Just keep in mind that this hasn't been rigorously tested, only ran
erlang-sigsegv which is still going strong.

// Björn-Egil

2015-05-22 23:31 GMT+02:00 Soup <zachary.hueras@REDACTED>:

> I am only upset that I am not able to replicate the original stacktrace I
> saw in my production servers with this example.
>
> However, what little I was able to glean from the -g free stacktraces
> showed that both the garbage collection and check process code errors were
> happening when interacting with the "off heap" of the process. Not sure
> what would be in the off heap, but binaries sound like they would be
> (though I think there was something about function references to the old
> version of the module in the vicinity as well).
>
> Please let me know if I can provide any more information.
>
> ~Zac
>
> On Fri, May 22, 2015 at 3:43 PM, Björn-Egil Dahlberg <
> wallentin.dahlberg@REDACTED> wrote:
>
>> I would also like to add that your testcase for provoking this was very
>> helpful. The crash will almost always show a random symptom and rarely the
>> actual cause. The point of corruption has long since passed. Therefor a
>> testcase showing the error is the most helpful in hunting down the problem.
>>
>> 2015-05-22 21:32 GMT+02:00 Björn-Egil Dahlberg <
>> wallentin.dahlberg@REDACTED>:
>>
>>> I'll just mention that we have looked at this in the VM team at OTP and
>>> can confirm the results. We also have a reasonable idea of what's happening.
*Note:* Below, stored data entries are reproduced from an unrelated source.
/-- A path element (R138). -/
structure PathElem where
  typ : Nat
  plane0 : Nat
  plane1 : Nat
  blend : Nat
  stop : List Int
  centre : List Int
  deriving DecidableEq, Repr

/-- Element `i` of a path. -/
def State.pathElem (s : State) (p i : Nat) : PathElem :=
  let k := Obj.PathElements p
  let b := 72 * i
  { typ := s.uint k b 1, plane0 := s.uint k (b + 1) 1 % 16, plane1 := s.uint k (b + 1) 1 / 16, blend := s.uint k (b + 4) 4,
    stop := (List.range 6).map fun j => s.sint k (b + 8 + 8 * j) 8, centre := (List.range 2).map fun j => s.sint k (b + 56 + 8 * j) 8 }

/-- The length of a vector. -/
def norm (v : List ℚ) : ℚ := sqrtQ ((v.map fun x => x * x).sum)

/-- The difference of two points. -/
def vsub (x y : List ℚ) : List ℚ := List.zipWith (fun a b => a - b) x y

/-- A point moved along a vector. -/
def vadd (x : List ℚ) (k : ℚ) (y : List ℚ) : List ℚ := List.zipWith (fun a b => a + k * b) x y

/-- A vector of unit length; a null vector stays null. -/
def unit (v : List ℚ) : List ℚ := let n := norm v; if n = 0 then v else v.map fun x => x / n

/-- A piece of a path with common tangents at its joints: end points, unit tangents, length and, for a curve, the least
radius. -/
structure Piece where
  p0 : List ℚ
  p1 : List ℚ
  t0 : List ℚ
  t1 : List ℚ
  len : ℚ
  rad : Option ℚ
  rest : Bool     -- the path stands still at the end of the piece
  deriving DecidableEq, Repr

/-- The vector halfway between two radii of one arc, in its sense (`ccw`), `full` for equal ends. -/
def midRadius (u w : ℚ × ℚ) (ccw : Bool) : ℚ × ℚ :=
  let r := sqrtQ (u.1 * u.1 + u.2 * u.2)
  let cross := u.1 * w.2 - u.2 * w.1
  let m := (u.1 + w.1, u.2 + w.2)
  let n := sqrtQ (m.1 * m.1 + m.2 * m.2)
  if u = w then (-u.1, -u.2)
  else if n = 0 then (if ccw then (-u.2, u.1) else (u.2, -u.1))
  else
    let minor := if ccw then decide (0 < cross) else decide (cross < 0)
    let k := if minor then r / n else -(r / n)
    (m.1 * k, m.2 * k)

/-- R139: the radii of an arc, halved until the chord's radial error is within the tolerance, at most `fuel` times.
(DESIGN CHOICE, unsafe: log entry 58.) -/
def arcPoints (tol : ℚ) (ccw : Bool) : Nat → ℚ × ℚ → ℚ × ℚ → Bool → List (ℚ × ℚ)
  | 0, _, w, _ => [w]
  | n + 1, u, w, first =>
    let m := midRadius u w ccw
    let c := ((u.1 + w.1) / 2, (u.2 + w.2) / 2)
    let err := sqrtQ ((m.1 - c.1) * (m.1 - c.1) + (m.2 - c.2) * (m.2 - c.2))
    if err ≤ tol ∧ first = false then [w] else arcPoints tol ccw n u m false ++ arcPoints tol ccw n m w false

/-- A point with two coordinates replaced. -/
def setPlane (e : PathElem) (x : List ℚ) (v : ℚ × ℚ) : List ℚ := (x.set e.plane0 v.1).set e.plane1 v.2

/-- The pieces of an element from a point. -/
def elemPieces (tol : ℚ) (e : PathElem) (p0 : List ℚ) : List Piece :=
  let p1 : List ℚ := e.stop.map fun x => (x : ℚ)
  if e.typ = 1 then
    let d := vsub p1 p0
    if norm d = 0 then [] else [⟨p0, p1, unit d, unit d, norm d, none, false⟩]
  else
    let c : ℚ × ℚ := (e.centre.getD 0 0, e.centre.getD 1 0)
    let u := (p0.getD e.plane0 0 - c.1, p0.getD e.plane1 0 - c.2)
    let w := (p1.getD e.plane0 0 - c.1, p1.getD e.plane1 0 - c.2)
    let ccw := e.typ == 3
    let pts := arcPoints tol ccw 12 u w true
    let n : ℚ := pts.length
    let r := sqrtQ (u.1 * u.1 + u.2 * u.2)
    let lin := vsub p1 p0
    let pt := fun (k : Nat) (v : ℚ × ℚ) => setPlane e (vadd p0 (k / n) lin) (v.1 + c.1, v.2 + c.2)
    let tan := fun (v : ℚ × ℚ) (step : ℚ) =>
      let t := if ccw then (-v.2, v.1) else (v.2, -v.1)
      unit (setPlane e (lin.map fun x => x / n) (t.1 / (if r = 0 then 1 else r) * step, t.2 / (if r = 0 then 1 else r) * step))
    let starts := u :: pts.dropLast
    (starts.zip pts).mapIdx fun k x =>
      let a := pt k x.1
      let b := if k + 1 = pts.length then p1 else pt (k + 1) x.2
      let chord := sqrtQ ((x.2.1 - x.1.1) * (x.2.1 - x.1.1) + (x.2.2 - x.1.2) * (x.2.2 - x.1.2))
      ⟨a, b, tan x.1 chord, tan x.2 chord, norm (vsub b a), some r, false⟩

/-- Mark the last piece of a list as ending at rest. -/
def restLast : List Piece → List Piece
  | [] => []
  | [x] => [{ x with rest := true }]
  | x :: l => x :: restLast l

/-- R139: join a line or an arc to what follows: a curve within the blend tolerance and half the shorter piece, beside an arc along
its chord, or a rest where no blend is asked for or the path turns back on itself.
(DESIGN CHOICE, unsafe: log entry 58.) -/
def joinPieces (tol : ℚ) (l r : List Piece) : List Piece :=
  match l.reverse, r with
  | x :: xs, y :: ys =>
    let u := unit (vsub x.p1 x.p0)
    let w := unit (vsub y.p1 y.p0)
    let dt := norm (vsub w u)
    if norm (vsub y.t0 x.t1) = 0 then l ++ r
    else if tol = 0 ∨ dt = 0 ∨ 4 - 1 / 1048576 < dt * dt then restLast l ++ r
    else
      let d := min tol (min (x.len / 2) (y.len / 2))
      let a := vadd x.p1 (-d) u
      let b := vadd y.p0 d w
      (xs.reverse ++ [{ x with p1 := a, t1 := u, len := x.len - d }]) ++
        [⟨a, b, u, w, norm (vsub b a), some (d / (2 * dt)), false⟩] ++ ({ y with p0 := b, t0 := w, len := y.len - d } :: ys)
  | _, _ => l ++ r

/-- The pieces of a whole path from the members' setpoints.
(DESIGN CHOICE, unsafe: log entry 58.) -/
def pathPieces (tol : ℚ) : List PathElem → List ℚ → List Piece → ℚ → List Piece
  | [], _, acc, _ => restLast acc
  | e :: l, p0, acc, blend =>
    let ps := elemPieces tol e p0
    pathPieces tol l (e.stop.map fun x => (x : ℚ)) (joinPieces blend acc ps) e.blend

/-- The pieces up to and with the first that ends at rest, and the others. -/
def firstRun : List Piece → List Piece × List Piece
  | [] => ([], [])
  | x :: l => if x.rest then ([x], l) else let r := firstRun l; (x :: r.1, r.2)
>>> It seems that a binary match state is not handled properly in garbage
>>> collect literals (gc when purging code and moving literals to the process
>>> heaps).
>>>
>>> I will look into it more on monday (or perhaps this weekend).
>>>
>>> // Björn-Egil
>>>
>>> 2015-05-22 20:54 GMT+02:00 Bob Gustafson <bobgus@REDACTED>:
>>>
>>>>  I am running 18.rc1 on a Macbook Air - I was able to duplicate your
>>>> segv (although I haven't seen the dump) - I ran it for about 20 minutes
>>>> total and it segv 3x in that time frame.
>>>>
>>>> While running, I used the Mac Activity Monitor to peek.
>>>>
>>>> It is using about 380% CPU, 19 Threads and seems to be only one OSX
>>>> process.
>>>>
>>>> Memory jumps around a bit - roughly 360-420 MB initially and then it
>>>> drops down - I saw 127 MB, and then it was gone - crashed.
>>>>
>>>> I will fish around for the crash dump.
>>>>
>>>> Have fun
>>>>
>>>> Bob G
>>>>
>>>>
>>>> On 05/21/2015 11:48 AM, Soup wrote:
>>>>
>>>>  This topic, or one very similar, appears to have been discussed
>>>> before in the erlang-patches mailing list thread titled "erlang node
>>>> crashes in erts_gc_after_bif_call" from October, 2012 (
>>>> http://erlang.org/pipermail/erlang-patches/2012-October/003072.html).
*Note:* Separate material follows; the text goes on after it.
-- ==== Sys2Proof/Machine/Core.lean ====
section
/-! DEFINITION. The machine as the host runs it. -/

def Sys2Proof.core : Host.Core := { State := Sys2Proof.Machine.State, Fault := Sys2Proof.Machine.Fault, Refusal := Sys2Proof.Machine.Refusal, step := Sys2Proof.Machine.step, reset := Sys2Proof.Machine.State.reset }
end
>>>> No clear resolution was reached on this thread, and I am currently dealing
>>>> with it in production systems, so I have decided to address this mailing
>>>> list.
>>>>
>>>> Please see the bottom of the email for system specification, as I
>>>> believe this to be largely unrelated (except possibly for multithreading).
>>>>
>>>> Please feel free to request any pertinent information I may have left
>>>> out, or to make suggestions to improve future bug reports. I don't often
>>>> submit bug reports, and am not at all familiar with Erlang/OTP's particular
>>>> practices in this regard.
>>>>
>>>>
>>>> *## Scenario and Error ## *
>>>> The error is a segmentation fault arising out of the
>>>> erts_garbage_collect and check_process_code functions.
>>>>
>>>> The scenario is as follows:
>>>> 1) You must be hot-loading a module (in my case, this module is
>>>> dynamically generated) periodically.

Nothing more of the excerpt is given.